EXERCISE GOAL >>
Write out the following listing's lines from the one with "Obligations.InvariantHoldsAtReset := inv_reset_withHost" to the one with "have taken := inv_hostTaken h", exactly, with both included and no others.

EXCERPTED DATA >>
-- ==== Sys2Proof/Laws/Instructions.lean ====
section
/-! SUPPORT. The effect of an instruction step under the machine's configuration, in the terms of R195. -/

namespace Sys2Proof.Machine

/-- A completed step under the default schedule has the effect of R195. -/
theorem completed_effect (f : Byte → Byte) {a : Nat} {s : State} (h : a < s.tape.len) :
    StepEffect f a s (completeInstruction (steppedTape f a a s.tape) s) where
  frame := rfl
  length := by simp
  bytes := fun _ hj => memRead_steppedTape f h h hj

/-- Under the machine's configuration a step whose operand is in bounds completes (R145, R195). -/
theorem instructionStep_cfg (k : Nat) (f : Byte → Byte) {a : Nat} {s : State} (h : a < s.tape.len) :
    instructionStep cfg k f a s = .next (completeInstruction (steppedTape f a a s.tape) s) :=
  instructionStep_completes cfg k f h h (cfg_rotSchedule _ _ _ _)

end Sys2Proof.Machine
end

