theorem inv_finalizationStep (h : Inv c s) (hp : s.phase = .run) : Inv c (finalizationStep c s) := by
  obtain ⟨herr, _⟩ := h.statusClear (.inr hp)
  exact inv_of_quiescent rfl (by simp [herr]) (by simp) (by simp) ⟨rfl, rfl, rfl⟩ { h.widths with }

end

/-! ### At reset and at every step -/

/-- Settles O41: reset is a quiescent state whose elements agree, and the invariant reads nothing of the host. -/
theorem invariantHoldsAtReset : Obligations.InvariantHoldsAtReset := inv_reset_withHost

/-- Settles O42: each transition a step can be keeps the invariant. -/
theorem everyStepKeepsTheInvariant : Obligations.EveryStepKeepsTheInvariant := by
  intro s t h hstep
  have taken := inv_hostTaken h
  rcases step_cases hstep with
    ⟨_, rfl⟩ | ⟨_, _, cmd, _, rfl⟩ | ⟨_, _, _, rfl⟩ | ⟨_, hp, rfl⟩ | ⟨_, hp, hpc, w, _, he⟩ | ⟨_, hp, _, rfl⟩
  · exact inv_reset_withHost _
  · exact inv_startStep cfg_legal cmd taken.widths
  · exact taken
  · exact inv_generationStep cfg_legal taken hp
  · exact inv_of_exec_eq_next taken hp hpc he
  · exact inv_finalizationStep taken hp

end Sys2Proof.Machine
end

section
/-! PROOFS. The steps that end an invocation (R44, R197, R226). -/

namespace Sys2Proof.Machine

/-- The error sequence writes whatever the start of a command has cleared. -/
@[simp] theorem raise_clearForStart (k : ErrKind) (s : State) : raise k (clearForStart s) = raise k s := rfl

/-- A step that arrives in `DONE` or `ERROR` without idling there is the error sequence or the finalization. -/
theorem step_ends_cases {s t : State} (h : step s = .next t) (hend : t.phase = .done ∨ t.phase = .error)
    (hnew : s.phase ≠ t.phase ∨ ∃ cmd, hostNow s = .start cmd) :
    (∃ k, t = raise k (hostTaken s)) ∨ t = finalizationStep cfg (hostTaken s) := by
  rcases step_cases h with
    ⟨_, rfl⟩ | ⟨_, _, cmd, _, rfl⟩ | ⟨_, _, hno, rfl⟩ | ⟨_, _, rfl⟩ | ⟨_, hp, _, w, _, he⟩ | ⟨_, _, _, rfl⟩
  · simp at hend
  · cases hv : validate cfg cmd with
    | error k => rw [startStep_error hv]; exact .inl ⟨k, rfl⟩
    | ok l => simp [startStep_ok hv] at hend
  · simp [hno] at hnew
  · rcases generationStep_cases cfg (hostTaken s) with ⟨_, he⟩ | ⟨_, he⟩
    · rw [he]; exact .inl ⟨_, rfl⟩
    · simp [he] at hend
  · rcases exec_eq_next he with ⟨_, m, rfl, _⟩ | rfl
    · simp [hp] at hend
    · exact .inl ⟨_, rfl⟩
  · exact .inr rfl

/-- Settles O34: the error sequence and the finalization both empty the buffers and keep the counters. -/
theorem buffersAreEmptiedAtTheEndOfAnInvocation : Obligations.BuffersAreEmptiedAtTheEndOfAnInvocation := by
  intro s t h hend hnew
  rcases step_ends_cases h hend hnew with ⟨k, rfl⟩ | rfl
  · simp
  · simp

end Sys2Proof.Machine
end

EXERCISE OUTPUT >>
theorem invariantHoldsAtReset : Obligations.InvariantHoldsAtReset := inv_reset_withHost

/-- Settles O42: each transition a step can be keeps the invariant. -/
theorem everyStepKeepsTheInvariant : Obligations.EveryStepKeepsTheInvariant := by
  intro s t h hstep
  have taken := inv_hostTaken h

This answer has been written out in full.